RECORDS TO USE below:

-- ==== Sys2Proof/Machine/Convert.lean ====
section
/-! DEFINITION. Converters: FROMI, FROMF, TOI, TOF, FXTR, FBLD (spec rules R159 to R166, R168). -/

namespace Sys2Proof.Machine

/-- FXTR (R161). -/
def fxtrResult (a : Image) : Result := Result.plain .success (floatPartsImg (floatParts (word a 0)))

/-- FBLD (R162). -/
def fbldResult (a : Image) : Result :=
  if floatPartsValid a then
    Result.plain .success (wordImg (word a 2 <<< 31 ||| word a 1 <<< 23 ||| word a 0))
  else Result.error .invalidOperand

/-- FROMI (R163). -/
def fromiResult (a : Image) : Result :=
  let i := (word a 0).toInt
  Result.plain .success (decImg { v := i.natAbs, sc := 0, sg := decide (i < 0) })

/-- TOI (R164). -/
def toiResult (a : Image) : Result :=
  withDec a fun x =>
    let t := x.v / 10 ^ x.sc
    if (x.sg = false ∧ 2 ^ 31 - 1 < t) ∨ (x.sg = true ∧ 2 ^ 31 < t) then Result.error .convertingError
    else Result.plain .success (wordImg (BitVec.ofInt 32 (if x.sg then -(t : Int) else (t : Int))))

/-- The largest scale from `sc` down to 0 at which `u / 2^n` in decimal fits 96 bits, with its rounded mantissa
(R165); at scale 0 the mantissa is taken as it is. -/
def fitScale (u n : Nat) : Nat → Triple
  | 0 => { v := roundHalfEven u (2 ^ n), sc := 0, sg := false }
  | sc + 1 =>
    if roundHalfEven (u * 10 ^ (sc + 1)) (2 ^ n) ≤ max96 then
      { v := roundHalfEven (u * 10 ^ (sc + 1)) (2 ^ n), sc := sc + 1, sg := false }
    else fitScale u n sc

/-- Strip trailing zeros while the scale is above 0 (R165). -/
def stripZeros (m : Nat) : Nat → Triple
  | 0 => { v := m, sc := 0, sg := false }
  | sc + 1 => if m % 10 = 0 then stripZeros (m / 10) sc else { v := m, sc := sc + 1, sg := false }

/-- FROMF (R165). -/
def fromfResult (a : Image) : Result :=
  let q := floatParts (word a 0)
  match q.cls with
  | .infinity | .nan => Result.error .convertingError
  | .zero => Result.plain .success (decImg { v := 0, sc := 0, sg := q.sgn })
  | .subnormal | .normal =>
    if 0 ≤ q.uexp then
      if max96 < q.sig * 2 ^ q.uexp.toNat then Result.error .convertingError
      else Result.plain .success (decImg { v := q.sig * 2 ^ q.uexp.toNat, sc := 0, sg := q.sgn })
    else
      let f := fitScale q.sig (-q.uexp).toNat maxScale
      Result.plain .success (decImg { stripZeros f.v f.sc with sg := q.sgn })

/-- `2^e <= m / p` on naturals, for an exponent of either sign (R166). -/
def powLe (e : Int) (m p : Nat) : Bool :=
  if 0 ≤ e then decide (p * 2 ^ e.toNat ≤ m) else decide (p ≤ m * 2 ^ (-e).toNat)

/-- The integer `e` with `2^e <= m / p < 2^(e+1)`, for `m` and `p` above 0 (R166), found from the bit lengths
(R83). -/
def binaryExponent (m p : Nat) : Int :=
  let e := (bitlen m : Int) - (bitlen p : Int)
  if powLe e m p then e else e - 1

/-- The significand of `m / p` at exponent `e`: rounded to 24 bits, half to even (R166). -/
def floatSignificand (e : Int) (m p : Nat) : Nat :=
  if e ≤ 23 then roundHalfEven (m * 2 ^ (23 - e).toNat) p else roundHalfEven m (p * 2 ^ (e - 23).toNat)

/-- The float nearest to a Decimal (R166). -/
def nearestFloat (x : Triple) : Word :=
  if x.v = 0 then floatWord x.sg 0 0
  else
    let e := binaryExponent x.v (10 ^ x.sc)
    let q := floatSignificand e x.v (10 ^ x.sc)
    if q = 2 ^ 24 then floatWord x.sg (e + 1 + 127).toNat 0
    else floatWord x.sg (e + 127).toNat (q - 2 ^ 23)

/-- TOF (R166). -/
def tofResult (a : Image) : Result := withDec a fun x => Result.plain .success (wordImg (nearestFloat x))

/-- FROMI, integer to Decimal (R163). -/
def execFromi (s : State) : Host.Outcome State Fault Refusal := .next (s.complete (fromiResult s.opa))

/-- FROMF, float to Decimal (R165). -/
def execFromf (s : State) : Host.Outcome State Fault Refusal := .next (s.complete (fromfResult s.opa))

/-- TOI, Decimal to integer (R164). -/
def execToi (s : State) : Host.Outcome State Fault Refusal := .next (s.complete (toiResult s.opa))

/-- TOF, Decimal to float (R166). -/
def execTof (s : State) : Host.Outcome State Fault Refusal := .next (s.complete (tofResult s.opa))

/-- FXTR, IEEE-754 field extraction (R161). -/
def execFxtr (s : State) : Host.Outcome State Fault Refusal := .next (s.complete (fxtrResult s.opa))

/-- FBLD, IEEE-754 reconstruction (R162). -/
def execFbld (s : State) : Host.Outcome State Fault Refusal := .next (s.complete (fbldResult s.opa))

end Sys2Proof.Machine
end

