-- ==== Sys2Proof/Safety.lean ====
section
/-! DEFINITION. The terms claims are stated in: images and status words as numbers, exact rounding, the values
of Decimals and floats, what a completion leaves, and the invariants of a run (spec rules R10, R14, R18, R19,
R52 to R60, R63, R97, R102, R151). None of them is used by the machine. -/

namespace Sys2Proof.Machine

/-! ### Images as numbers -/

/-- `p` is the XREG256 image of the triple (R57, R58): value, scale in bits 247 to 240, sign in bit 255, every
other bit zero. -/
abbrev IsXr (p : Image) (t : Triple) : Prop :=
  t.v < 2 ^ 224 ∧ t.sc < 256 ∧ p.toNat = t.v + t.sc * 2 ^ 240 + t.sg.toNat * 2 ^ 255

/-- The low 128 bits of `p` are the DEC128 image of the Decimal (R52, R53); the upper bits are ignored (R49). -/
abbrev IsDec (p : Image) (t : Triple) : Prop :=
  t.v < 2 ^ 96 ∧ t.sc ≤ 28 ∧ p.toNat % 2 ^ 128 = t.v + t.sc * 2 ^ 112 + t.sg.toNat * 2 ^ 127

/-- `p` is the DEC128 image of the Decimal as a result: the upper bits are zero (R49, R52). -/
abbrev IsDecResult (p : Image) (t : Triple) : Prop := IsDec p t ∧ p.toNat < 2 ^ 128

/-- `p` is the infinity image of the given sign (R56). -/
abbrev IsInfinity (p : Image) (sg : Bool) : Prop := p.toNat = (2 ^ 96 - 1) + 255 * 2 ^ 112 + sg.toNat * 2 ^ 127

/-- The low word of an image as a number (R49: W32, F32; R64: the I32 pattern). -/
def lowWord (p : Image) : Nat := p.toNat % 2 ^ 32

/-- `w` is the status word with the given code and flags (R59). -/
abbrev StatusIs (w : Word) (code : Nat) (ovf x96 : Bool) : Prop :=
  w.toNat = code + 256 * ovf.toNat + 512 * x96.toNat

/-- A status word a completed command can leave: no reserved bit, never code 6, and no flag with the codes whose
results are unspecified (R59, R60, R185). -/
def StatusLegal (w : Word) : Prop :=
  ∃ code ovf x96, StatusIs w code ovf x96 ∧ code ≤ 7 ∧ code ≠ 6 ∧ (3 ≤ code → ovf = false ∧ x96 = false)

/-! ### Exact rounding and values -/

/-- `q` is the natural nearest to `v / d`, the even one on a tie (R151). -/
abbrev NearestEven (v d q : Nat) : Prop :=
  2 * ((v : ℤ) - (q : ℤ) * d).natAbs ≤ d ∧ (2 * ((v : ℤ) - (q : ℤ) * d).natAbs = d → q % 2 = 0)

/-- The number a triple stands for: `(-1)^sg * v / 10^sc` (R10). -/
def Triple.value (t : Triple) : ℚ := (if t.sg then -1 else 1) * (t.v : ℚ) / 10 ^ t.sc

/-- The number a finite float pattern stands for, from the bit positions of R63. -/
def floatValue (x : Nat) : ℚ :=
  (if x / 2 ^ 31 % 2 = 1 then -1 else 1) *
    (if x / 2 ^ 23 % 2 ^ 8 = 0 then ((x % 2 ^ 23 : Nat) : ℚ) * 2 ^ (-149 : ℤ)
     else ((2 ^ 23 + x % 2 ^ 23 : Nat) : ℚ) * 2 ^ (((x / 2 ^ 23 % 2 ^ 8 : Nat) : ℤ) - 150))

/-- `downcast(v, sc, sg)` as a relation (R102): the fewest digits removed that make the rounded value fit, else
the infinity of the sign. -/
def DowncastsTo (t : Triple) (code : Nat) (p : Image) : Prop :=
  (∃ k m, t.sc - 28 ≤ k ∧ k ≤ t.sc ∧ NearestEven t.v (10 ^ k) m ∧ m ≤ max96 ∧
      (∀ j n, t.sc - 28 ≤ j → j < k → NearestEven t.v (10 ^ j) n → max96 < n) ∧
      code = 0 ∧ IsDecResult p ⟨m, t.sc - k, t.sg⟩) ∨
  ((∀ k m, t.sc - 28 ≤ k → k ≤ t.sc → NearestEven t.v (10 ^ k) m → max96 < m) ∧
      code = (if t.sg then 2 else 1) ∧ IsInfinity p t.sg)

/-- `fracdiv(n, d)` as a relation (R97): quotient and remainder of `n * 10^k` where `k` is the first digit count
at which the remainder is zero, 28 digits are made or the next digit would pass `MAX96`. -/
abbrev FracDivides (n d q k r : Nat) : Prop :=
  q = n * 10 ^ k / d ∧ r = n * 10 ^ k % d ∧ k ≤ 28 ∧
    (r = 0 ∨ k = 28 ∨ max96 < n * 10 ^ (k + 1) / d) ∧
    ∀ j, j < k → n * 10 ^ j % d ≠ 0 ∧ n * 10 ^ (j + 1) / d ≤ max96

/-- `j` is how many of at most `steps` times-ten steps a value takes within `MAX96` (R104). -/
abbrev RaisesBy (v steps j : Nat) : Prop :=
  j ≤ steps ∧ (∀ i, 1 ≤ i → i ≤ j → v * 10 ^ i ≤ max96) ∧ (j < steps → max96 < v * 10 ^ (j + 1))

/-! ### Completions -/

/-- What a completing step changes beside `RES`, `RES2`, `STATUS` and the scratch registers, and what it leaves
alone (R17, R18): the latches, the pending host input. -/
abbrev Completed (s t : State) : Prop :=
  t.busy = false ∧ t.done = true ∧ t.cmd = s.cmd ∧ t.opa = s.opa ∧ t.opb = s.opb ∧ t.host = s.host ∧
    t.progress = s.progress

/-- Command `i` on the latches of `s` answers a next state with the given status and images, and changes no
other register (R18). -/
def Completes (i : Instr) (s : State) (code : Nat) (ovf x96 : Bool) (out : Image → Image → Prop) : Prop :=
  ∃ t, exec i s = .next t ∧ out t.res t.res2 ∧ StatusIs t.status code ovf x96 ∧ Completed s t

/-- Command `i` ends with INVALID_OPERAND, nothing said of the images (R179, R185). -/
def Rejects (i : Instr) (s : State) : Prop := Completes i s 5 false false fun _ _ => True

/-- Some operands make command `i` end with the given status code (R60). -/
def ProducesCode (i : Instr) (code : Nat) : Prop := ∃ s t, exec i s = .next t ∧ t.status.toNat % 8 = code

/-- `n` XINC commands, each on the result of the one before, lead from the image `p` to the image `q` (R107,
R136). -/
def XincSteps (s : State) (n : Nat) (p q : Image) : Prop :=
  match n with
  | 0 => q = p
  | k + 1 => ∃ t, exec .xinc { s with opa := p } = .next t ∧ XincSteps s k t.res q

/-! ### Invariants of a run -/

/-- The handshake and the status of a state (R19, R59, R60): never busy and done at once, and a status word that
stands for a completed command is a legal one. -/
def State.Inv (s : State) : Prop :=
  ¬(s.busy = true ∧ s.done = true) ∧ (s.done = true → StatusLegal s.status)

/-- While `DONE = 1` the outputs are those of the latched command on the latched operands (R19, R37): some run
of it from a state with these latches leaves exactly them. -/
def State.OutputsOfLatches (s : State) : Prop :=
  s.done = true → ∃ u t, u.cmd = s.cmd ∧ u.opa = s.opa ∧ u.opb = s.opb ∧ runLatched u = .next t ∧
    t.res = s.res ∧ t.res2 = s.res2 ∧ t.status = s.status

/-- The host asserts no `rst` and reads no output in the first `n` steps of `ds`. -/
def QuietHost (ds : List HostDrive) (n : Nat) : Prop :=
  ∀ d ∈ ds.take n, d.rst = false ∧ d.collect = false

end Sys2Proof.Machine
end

End of RECORDS TO USE.

> _WORK ORDER_: In the data above, find the line with "Decimal (R163). -/" and the line with "of Decimals and". Retype both, plus every line between them, exactly.

> _TASK OUTPUT_:
/-- FROMI, integer to Decimal (R163). -/
def execFromi (s : State) : Host.Outcome State Fault Refusal := .next (s.complete (fromiResult s.opa))

/-- FROMF, float to Decimal (R165). -/
def execFromf (s : State) : Host.Outcome State Fault Refusal := .next (s.complete (fromfResult s.opa))

/-- TOI, Decimal to integer (R164). -/
def execToi (s : State) : Host.Outcome State Fault Refusal := .next (s.complete (toiResult s.opa))

/-- TOF, Decimal to float (R166). -/
def execTof (s : State) : Host.Outcome State Fault Refusal := .next (s.complete (tofResult s.opa))

/-- FXTR, IEEE-754 field extraction (R161). -/
def execFxtr (s : State) : Host.Outcome State Fault Refusal := .next (s.complete (fxtrResult s.opa))

/-- FBLD, IEEE-754 reconstruction (R162). -/
def execFbld (s : State) : Host.Outcome State Fault Refusal := .next (s.complete (fbldResult s.opa))

end Sys2Proof.Machine
end

-- ==== Sys2Proof/Safety.lean ====
section
/-! DEFINITION. The terms claims are stated in: images and status words as numbers, exact rounding, the values
of Decimals and floats, what a completion leaves, and the invariants of a run (spec rules R10, R14, R18, R19,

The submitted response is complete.